*** Opening DATA TO PROCESS ***

/-- Settles O31: each row of R165 is one branch of the transition function. -/
theorem decoderFollowsTheTransitionTable : Obligations.DecoderFollowsTheTransitionTable := by
  rintro m D b cap rfl
  obtain ⟨-, hcap⟩ := capOf_bounds m
  refine ⟨fun hidle hb => hb ▸ Decoder.write_start hidle _, fun hidle hb => Decoder.write_noise hidle hb _,
    fun hphase hb => ?_, fun hphase hb => ?_, fun hphase hbefore hwidx => ?_,
    fun hphase hlast => ⟨fun hb => ?_, fun hb hshort => ?_, fun hb hfour htotal payload received hload hreceived => ?_⟩, ?_⟩
  · rw [Decoder.write_eq_takeLength hphase, Decoder.takeLength_of_le hb]
  · rw [Decoder.write_eq_takeLength hphase, Decoder.takeLength_of_gt hb]
  · exact ⟨_, Decoder.write_body hphase (by omega) hwidx b, rfl, Memory.read_write_same _ _ _,
      fun i hi => Memory.read_write_other _ _ hi⟩
  · exact Decoder.write_malformed hphase (by omega) (.inl hb) _
  · exact Decoder.write_malformed hphase (by omega) (.inr hshort) _
  · subst hb
    rw [Decoder.write_end hphase (by omega) hfour (by omega) hload hreceived]
    exact ⟨fun hne => by rw [if_neg hne], fun heq => by rw [if_pos heq]⟩
  · rintro (hok | hfailed)
    · exact Decoder.write_of_closedOk hok _ b
    · obtain ⟨herr, -⟩ := D.phase_eq_closedErr.1 hfailed
      exact Decoder.write_of_err herr _ b

end Sys2Proof.Machine
end

section
/-! PROOFS. The DEC unit's eight commands (R154, R156 to R162). -/

namespace Sys2Proof.Machine

/-- Settles O30: `DEC_RESET` clears the record. -/
theorem decResetClearsTheRecord : Obligations.DecResetClearsTheRecord := fun _ => ⟨rfl, rfl⟩

/-! ### `DEC_WRITE` -/

theorem execDecWrite_of_write {s : State} {D : Decoder} {b : Byte} {accepted : Bool}
    (h : s.dec.write s.cap b = .ok (accepted, D)) :
    execDecWrite b s = .next ({ s with dec := D }.respond accepted 0x00#8) := by
  simp [execDecWrite, h]

/-- A byte is stored at the write index or nowhere (R155, document rule 3). -/
theorem Decoder.buf_of_write {cap : Nat} {D D' : Decoder} {b : Byte} {accepted : Bool}
    (h : D.write cap b = .ok (accepted, D')) : D'.buf = D.buf ∨ D'.buf = D.buf.write D.widx.toNat b := by
  obtain ⟨-, -, rfl⟩ | ⟨-, -, -, -, -, rfl⟩ | ⟨-, -, -, -, rfl⟩ | ⟨-, -, -, -, -, rfl⟩ | ⟨-, -, -, -, -, rfl⟩ |
    ⟨-, -, -, -, -, -, rfl⟩ | ⟨-, -, -, -, -, -, rfl⟩ | ⟨-, -, -, -, -, -, hverify⟩ := Decoder.write_cases h
  case inr.inr.inr.inr.inr.inl => exact .inr rfl
  case inr.inr.inr.inr.inr.inr.inr =>
    obtain ⟨_, _, -, -, ⟨-, -, rfl⟩ | ⟨-, -, rfl⟩⟩ := (Decoder.verify_eq_ok _ _ _ _).1 hverify
    · exact .inl rfl
    · exact .inl rfl
  all_goals exact .inl rfl

theorem Decoder.read_buf_of_write {cap : Nat} {D D' : Decoder} {b : Byte} {accepted : Bool} {i : Nat}
    (h : D.write cap b = .ok (accepted, D')) (hi : i ≠ D.widx.toNat) : D'.buf.read i = D.buf.read i := by
  obtain hbuf | hbuf := Decoder.buf_of_write h
  · rw [hbuf]
  · rw [hbuf, Memory.read_write_other _ _ hi]

/-- Settles O32: the invariant makes the transition complete, and the command answers what it says. -/
theorem decWriteRunsTheTransition : Obligations.DecWriteRunsTheTransition := by
  intro s b hinv
  obtain ⟨hlow, hhigh⟩ := s.cap_bounds
  obtain ⟨accepted, D, hwrite⟩ := hinv.write_exists hlow hhigh b
  exact ⟨rfl, accepted, D, hwrite, execDecWrite_of_write hwrite, fun _ hi => Decoder.read_buf_of_write hwrite hi⟩

/-! ### The queries -/

theorem execDecAvail_of_doneOk {s : State} (hok : s.dec.doneOk = true) :
    execDecAvail s = .next (s.respond true (s.dec.paylen - s.dec.ridx)) := by
  simp [execDecAvail, hok]

theorem execDecAvail_of_not_doneOk {s : State} (hnot : ¬s.dec.doneOk = true) :
    execDecAvail s = .next (s.respond true 0x00#8) := by
  simp [execDecAvail, hnot]

theorem boolByte_hasErr (D : Decoder) : boolByte D.hasErr = if D.err = .noError then 0x00#8 else 0x01#8 := by
  by_cases herr : D.err = .noError <;> simp [boolByte, Decoder.hasErr, herr]

theorem execDecLasterr_of_err {s : State} {e : DecErr} (herr : s.dec.err = e) :
    execDecLasterr s = .next (s.respond true e.code) := herr ▸ rfl

/-- Settles O33: only `DEC_AVAIL` has a condition, R153's. -/
theorem decQueriesAnswerTheRecord : Obligations.DecQueriesAnswerTheRecord := by
  refine fun s => ⟨⟨rfl, rfl, rfl, rfl, rfl⟩, fun hok => ?_, fun hnot => ?_, rfl, ?_, execDecLasterr_of_err,
    execDecLasterr_of_err, execDecLasterr_of_err, rfl⟩
  · exact execDecAvail_of_doneOk ((Decoder.doneOk_eq_true s.dec).2 hok)
  · exact execDecAvail_of_not_doneOk (mt (Decoder.doneOk_eq_true s.dec).1 hnot)
  · rw [← boolByte_hasErr]
    rfl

*** Closing DATA TO PROCESS ***

- [PROBLEM DESCRIPTION]:
Show all lines above holding the word "accepted".

- [EXERCISE ANSWER]:
theorem execDecWrite_of_write {s : State} {D : Decoder} {b : Byte} {accepted : Bool}
    (h : s.dec.write s.cap b = .ok (accepted, D)) :
    execDecWrite b s = .next ({ s with dec := D }.respond accepted 0x00#8) := by
theorem Decoder.buf_of_write {cap : Nat} {D D' : Decoder} {b : Byte} {accepted : Bool}
    (h : D.write cap b = .ok (accepted, D')) : D'.buf = D.buf ∨ D'.buf = D.buf.write D.widx.toNat b := by
theorem Decoder.read_buf_of_write {cap : Nat} {D D' : Decoder} {b : Byte} {accepted : Bool} {i : Nat}
    (h : D.write cap b = .ok (accepted, D')) (hi : i ≠ D.widx.toNat) : D'.buf.read i = D.buf.read i := by
  obtain ⟨accepted, D, hwrite⟩ := hinv.write_exists hlow hhigh b
  exact ⟨rfl, accepted, D, hwrite, execDecWrite_of_write hwrite, fun _ hi => Decoder.read_buf_of_write hwrite hi⟩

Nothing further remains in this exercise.